A non-disclosure clause is common in employment contracts. They are invariably found in properly drafted compromise agreements. In the Presidents Club party their purpose was obvious. It is relatively common for staff working at dinners where commercially sensitive information is discussed to sign confidentiality agreements  but the Presidents Club dinner was a charity event.

Non-disclosure agreements are common where parties reach an out of court settlement in a dispute where the parties sign up to a Consent Order effectively ending the litigation.

The effect of a confidentiality clause in a compromise agreement is to stop the departing employee from discussing the terms agreed concerning  his/her departure. The confidentiality agreement often extends to the employer as well. As a result both parties are prevented from discussing the terms of the agreement that has been reached. There are obvious reasons for this in that it gives the parties more manoeuvrability if it is known that the agreement is secret.

Likewise a party when facing multiple actions such as News International in the phone hacking claims against it may wish to settle with each party hoping to pick off cash strapped claimants with as small a sum as possible. Confidentiality agreements help this process.

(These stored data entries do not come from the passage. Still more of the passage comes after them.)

/-! ## Launches, contexts, other devices -/

/-- A record: container 1, cluster 0, arguments at 0x2000, a completion word at host byte 0x10000. -/
def record (extra : Nat) : BitVec 512 := BitVec.ofNat 512 (2 ^ 32 + 2 ^ 64 + 0x2000 * 2 ^ 192 + extra + 0x10000 * 2 ^ 448)
def role0 : Role := { idx := 0, text := 0x100000000, size := 0x80, entry := 0x100000008, krole := 0, comm := true }
/-- Every core of the region runs role 0 at stage 3; one vault byte. -/
def contain : Container := { root := 0, roles := [role0], place := [BitVec.ofNat 64 (2047 * 2 ^ 11 + 2 ^ 43 + 3 * 2 ^ 44)], fanout := 4, vault := [9], verified := true, measure := [] }
/-- FIFO 2 with records in its queue. -/
def queued (q : List (Nat × BitVec 512)) : State := { at0 th with
  fifos := [(2, { queue := q, pushed := 9, done := 8 })], conts := [(1, contain)], ev := { f := 2, data := record 0 } }
theorem witness_Launches_push : (2 : Nat) < 16 ∧ ((queued []).fifo 2).queue.length < 32 ∧
    ((queued (List.replicate 32 (9, 0))).fifo 2).queue.length = 32 ∧ ((queued [(9, record 1)]).fifo 2).running = none := by decide
theorem witness_Launches_start : (queued [(9, record 1)]).rejects 2 9 (record 1) = true ∧ (queued [(9, record 0)]).rejects 2 9 (record 0) = false ∧
    (recTokens (record 0)).all (queued []).tokenMet = true ∧ fget? (queued []).conts (recCont (record 0)) = some contain ∧
    contain.vault.length ≤ 2 ^ 25 ∧ (queued []).mem.wf = true ∧
    (∀ g ∈ fifoOrder.takeWhile (fun g => g != 2), (queued [(9, record 0)]).headReady g = false) := by decide +kernel
/-- FIFO 2's launch runs; threads still to place; its boot tree as given. -/
def running (p : List (Nat × Nat × Nat × Nat)) (boot : Nat) : State := { queued [] with
  cores := [(0, { icache := none }), (1, { icache := if boot = 2 then some (1, 0) else none })]
  fifos := [(2, { running := some { sq := 9, record := record 0, toPlace := p, placed := 2 } })], boot := [(2, [(0, boot)])], ev := { f := 2, q := 1 }, cur := {} }
theorem witness_Launches_retire : ((running [] 0).fifo 2).running.map (fun l => l.halting.isNone && l.toPlace.isEmpty && l.sq == 9) = some true ∧
    (running [] 0).launchLives (2, 9) = false ∧ (running [] 0).unitsWork (2, 9) = false ∧ (running [] 0).acks = [] ∧ (running [] 0).storesDone (2, 9) = true := by decide
theorem witness_Launches_boot : ((running [(0, 0, 0, 3)] 0).fifo 2).running.isSome = true ∧ contain.role 0 = some role0 ∧ (running [(0, 0, 0, 3)] 0).blocksAt 2 0 < role0.blocks ∧
    (contain.tree 1 0).head? = some (0, 0) := by decide +kernel
theorem witness_Launches_placed : (running [(1, 0, 0, 3)] 2).nextPlaced 2 1 = some ({ sq := 9, record := record 0, toPlace := [(1, 0, 0, 3)], placed := 2 }, role0, 0, 3) ∧
    (running [(1, 0, 0, 3)] 2).freeSlot 1 = some 0 ∧ (∀ g ∈ fifoOrder.takeWhile (fun g => g != 2), (running [(1, 0, 0, 3)] 2).nextPlaced g 1 = none) := by decide +kernel
/-- A slot of a reserve core (240) has become free. -/
def reserve : State := { running [] 0 with
  cores := [(240, { freed := [1] })], ev := { q := 240, t := 1 }
  fifos := [(2, { running := some { sq := 9, record := record (2 ^ 64 * 2 ^ 12) } })] }
theorem witness_Launches_comm : 1 ∈ (reserve.core 240).freed ∧ (reserve.core 240).free 1 = true ∧ reserve.reserved 240 = true ∧ (reserve.commImage 240).isSome = true := by
  decide +kernel
/-- A token for a core of die 0 is on its way; the bounds of the die's pressure are 0. -/
def pressed : State := { net (msg 2 2) with cycle := 256, dies := [(0, { rsvhi := 0, rsvlo := 0 })] }
theorem witness_Launches_pressure : pressed.cycle % 256 = 0 ∧ (pressed.die pressed.ev.q).changed = none ∧ (pressed.die 0).rsvhi < pressed.pressure 0 ∧
    (pressed.die 0).rsvlo ≤ pressed.pressure 0 ∧ (pressed.die 0).n < (pressed.die 0).rsvmax ∧ ({ pressed with cycle := 255 } : State).cycle % 256 ≠ 0 := by decide
/-- A context that left slot 0 of core 0 may come back. -/
def absent1 : Absent := { thr := { th with kvwin := 0x404 }, slot := 0, glive := 0x8002, plive := 1, vlive := 5, win := [1, 2, 3, 4] }
def away : State := { cores := [(0, { absent := [absent1] })] }
theorem witness_ContextMoves_resume : (away.core 0).absent[0]? = some absent1 ∧ away.mayResume 0 absent1 = true ∧ absent1.target = none ∧ away.freeSlot 0 = some 0 ∧
    (away.core 0).windowFits absent1.thr.kvwin none = true ∧ away.ev.on = false ∧ away.fwdFull 0 = false ∧ winBase absent1.thr.kvwin + absent1.win.length ≤ 32 ∧ away.flts = [] ∧
    coreExists 0 = true ∧ (at0 th).cur.slot < slotCount 0 ∧ fget false (at0 th).mwSw 0 = false :=
  ⟨rfl, by decide⟩
/-- A fill of page 0x10000 of device 1 arrives at hub 0. -/
def filling : State := { paged [] with fills := [(0, 0x10000, 1, 3, 7, true)], ev := { q := 1, f := 3, k := 0x70008, v := 0x1234 } }
theorem witness_PageCaches : filling.fills[0]? = some (0, 0x10000, 1, 3, 7, true) ∧ filling.reachable 1 = true ∧ (filling.hub 0).pcsz ≠ 0 ∧ filling.ev.f < 24 ∧
    filling.ev.k < 2 ^ 36 ∧ filling.ev.q ≠ filling.rank ∧ filling.rankExists 1 = true ∧ (filling.hub 3).pointers = [] ∧
    filling.peerWaits filling.ev (hbmPa 3 0x70008) = false ∧ filling.mem.wf = true ∧
    (∀ x ∈ filling.hubs, x.2.tags = []) := ⟨rfl, by decide⟩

If word were to get out as it did in the case of one claim against News International in 2009 (£700,000 to Footballers’ Association chief executive Gordon Taylor) then greater expectations for a higher settlement would be generated.

Can a Court Order the Disclosure of the Terms of a Confidentiality Agreement?

It is very important to note that courts will normally uphold confidentiality agreements.

However in Farm Assist (in liquidation) v Secretary of State for the Environment [2009] the court made it clear that if it were in the interests of justice a court would override a confidentially agreement. Thus in that case where there were allegations of duress,  it was in the public interest and the court overrode the confidentiality agreement.

It is important to note that the Court won’t set aside a confidentiality agreement as a matter of course. In Porton Capital Technology Funds and another v 3M UK Holdings Limited [2010] the Court refused to order the removal of confidentiality as it would not put the parties on an equal footing, in other words there was no reason to do so. The Court held that: “The objective of ensuring that the parties are ‘on an equal footing‘ ought not, in ordinary circumstances, to require that the obligations of confidence are overridden. If the Court were to do so it could be said that the party whose confidence is overridden was not on an equal footing with his opponent, nor treated fairly, because his legal rights were not respected whereas those of his opponent were.”

The Court’s attitude can therefore be summarised as follows.

The Courts will recognise confidentiality agreements and will not overturn them without a good reason but will do so where it is in the interests of justice. Examples of the interests of justice would include putting the parties on an equal footing,  the public interest, and where there may be allegations of fraud or duress. In other words whilst the Courts will normally uphold a confidentiality agreement it will not allow it to stand in the way of a level playing field if it considers that it is in the the interests of justice to do so.


This article is provided free of charge for information purposes only; it does not constitute legal advice and should not be relied on as such.